What is being asked: The response should consist of the records, reproduced exactly.

Data supplied:

%%

/-- The counter that DETAIL names when a descriptor's signals saturate: SIG0's where that one set OVF or UNF (Table 8.9). -/
def State.saturatedId (s : State) (d : BitVec 512) : Nat :=
  let i := dField d 16 2
  if i ≠ 0xFFFF ∧ ((s.signalTo i (signed 8 (dField d 20 1))).2 = true ∨ i = dField d 18 2) then i else dField d 18 2

/-- An operation of whose signals one set OVF or UNF: its record carries SYNC_SATURATED, with the counter in DETAIL when that is
its CODE (R231, R235). -/
def Op.saturated (o : Op) (id : Nat) : Op :=
  { o with info := o.info ||| 16, detail := if infoCode (o.info ||| 16) = Code.syncSaturated then id else o.detail }

/-- An operation that completes (R231, R465): its record attempted, its signals sent, its record written, its slot freed. -/
def State.completeOp (s : State) (ue : List Nat) (t slot : Nat) : State :=
  match s.op t slot with
  | none => s
  | some o =>
    let q := o.queue
    let due := dBits o.desc 1 2 2 == 1
    match if due then s.recErr ue t q else none with
    | some e => (((s.noteErr e).haltQueue t q Code.opqRecordLost o.seq (.failure o.desc)).setOp t slot none).haltSignal t q
    | none =>
      let r := s.sendSignals o.desc
      let o := if r.2 then o.saturated (s.saturatedId o.desc) else o
      let s1 := if due then
          r.1.tick.writeRecord t q (recordBytes (infoCode o.info) q slot (Config.freeNat r.1.free % 2 ^ 32) o.detail o)
        else r.1
      s1.setOp t slot none

/-! ### Leaving a queue (R230) -/

/-- The units that take operations (Table 8.2). -/
inductive OpUnit where
  | fold | cask | launcher | dma | reduction | sync
deriving DecidableEq, Repr

/-- The unit of a kind of descriptor (Table 8.2). -/
def unitOfKind (k : Nat) : Option OpUnit :=
  match k with
  | 0 => some .fold
  | 1 => some .cask
  | 2 => some .launcher
  | 3 => some .launcher
  | 4 => some .dma
  | 5 => some .reduction
  | 6 => some .sync
  | 7 => some .sync
  | _ => none

/-- The place of a unit in a tile's round-robin positions. -/
def OpUnit.num : OpUnit → Nat
  | .fold => 0
  | .cask => 1
  | .launcher => 2
  | .dma => 3
  | .reduction => 4
  | .sync => 5

/-- Whether an operation has left its queue. -/
def Op.hasLeft (o : Op) : Bool :=
  match o.phase with
  | .ready => false
  | .refused _ _ => false
  | _ => true

/-- The oldest fetched descriptor of a queue that has not left, with its slot (R230). -/
def Tile.head (x : Tile) (q : Nat) : Option (Nat × Op) :=
  (x.ops.filter fun p => p.2.queue == q && !p.2.hasLeft).foldl
    (fun a p => match a with
      | none => some p
      | some b => if p.2.order < b.2.order then some p else some b) none

/-- The slots that a queue holds. -/
def Tile.held (x : Tile) (q : Nat) : Nat := (x.ops.filter fun p => p.2.queue == q).length

/-- Whether the record ring has room for one record for the head and for every operation of the queue in flight, each of which holds a
slot from its fetch to its completion (R225, R230). A ring that REC_LOG2 sizes holds 2 ^ REC_LOG2 records, less those that the consumer
has not passed. -/
def State.recRoom (s : State) (t q : Nat) : Bool :=
  let used := (s.get .opqRecPtrWptr t q + 2 ^ 32 - s.get .opqRecPtrRptr t q) % 2 ^ 32
  decide (used + (s.tile t).held q ≤ 2 ^ s.get .opqRecRecLog2 t q)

%%

Response area:
/-- The counter that DETAIL names when a descriptor's signals saturate: SIG0's where that one set OVF or UNF (Table 8.9). -/
def State.saturatedId (s : State) (d : BitVec 512) : Nat :=
  let i := dField d 16 2
  if i ≠ 0xFFFF ∧ ((s.signalTo i (signed 8 (dField d 20 1))).2 = true ∨ i = dField d 18 2) then i else dField d 18 2

/-- An operation of whose signals one set OVF or UNF: its record carries SYNC_SATURATED, with the counter in DETAIL when that is
its CODE (R231, R235). -/
def Op.saturated (o : Op) (id : Nat) : Op :=
  { o with info := o.info ||| 16, detail := if infoCode (o.info ||| 16) = Code.syncSaturated then id else o.detail }

/-- An operation that completes (R231, R465): its record attempted, its signals sent, its record written, its slot freed. -/
def State.completeOp (s : State) (ue : List Nat) (t slot : Nat) : State :=
  match s.op t slot with
  | none => s
  | some o =>
    let q := o.queue
    let due := dBits o.desc 1 2 2 == 1
    match if due then s.recErr ue t q else none with
    | some e => (((s.noteErr e).haltQueue t q Code.opqRecordLost o.seq (.failure o.desc)).setOp t slot none).haltSignal t q
    | none =>
      let r := s.sendSignals o.desc
      let o := if r.2 then o.saturated (s.saturatedId o.desc) else o
      let s1 := if due then
          r.1.tick.writeRecord t q (recordBytes (infoCode o.info) q slot (Config.freeNat r.1.free % 2 ^ 32) o.detail o)
        else r.1
      s1.setOp t slot none

/-! ### Leaving a queue (R230) -/

/-- The units that take operations (Table 8.2). -/
inductive OpUnit where
  | fold | cask | launcher | dma | reduction | sync
deriving DecidableEq, Repr

/-- The unit of a kind of descriptor (Table 8.2). -/
def unitOfKind (k : Nat) : Option OpUnit :=
  match k with
  | 0 => some .fold
  | 1 => some .cask
  | 2 => some .launcher
  | 3 => some .launcher
  | 4 => some .dma
  | 5 => some .reduction
  | 6 => some .sync
  | 7 => some .sync
  | _ => none

/-- The place of a unit in a tile's round-robin positions. -/
def OpUnit.num : OpUnit → Nat
  | .fold => 0
  | .cask => 1
  | .launcher => 2
  | .dma => 3
  | .reduction => 4
  | .sync => 5

/-- Whether an operation has left its queue. -/
def Op.hasLeft (o : Op) : Bool :=
  match o.phase with
  | .ready => false
  | .refused _ _ => false
  | _ => true

/-- The oldest fetched descriptor of a queue that has not left, with its slot (R230). -/
def Tile.head (x : Tile) (q : Nat) : Option (Nat × Op) :=
  (x.ops.filter fun p => p.2.queue == q && !p.2.hasLeft).foldl
    (fun a p => match a with
      | none => some p
      | some b => if p.2.order < b.2.order then some p else some b) none

/-- The slots that a queue holds. -/
def Tile.held (x : Tile) (q : Nat) : Nat := (x.ops.filter fun p => p.2.queue == q).length

/-- Whether the record ring has room for one record for the head and for every operation of the queue in flight, each of which holds a
slot from its fetch to its completion (R225, R230). A ring that REC_LOG2 sizes holds 2 ^ REC_LOG2 records, less those that the consumer
has not passed. -/
def State.recRoom (s : State) (t q : Nat) : Bool :=
  let used := (s.get .opqRecPtrWptr t q + 2 ^ 32 - s.get .opqRecPtrRptr t q) % 2 ^ 32
  decide (used + (s.tile t).held q ≤ 2 ^ s.get .opqRecRecLog2 t q)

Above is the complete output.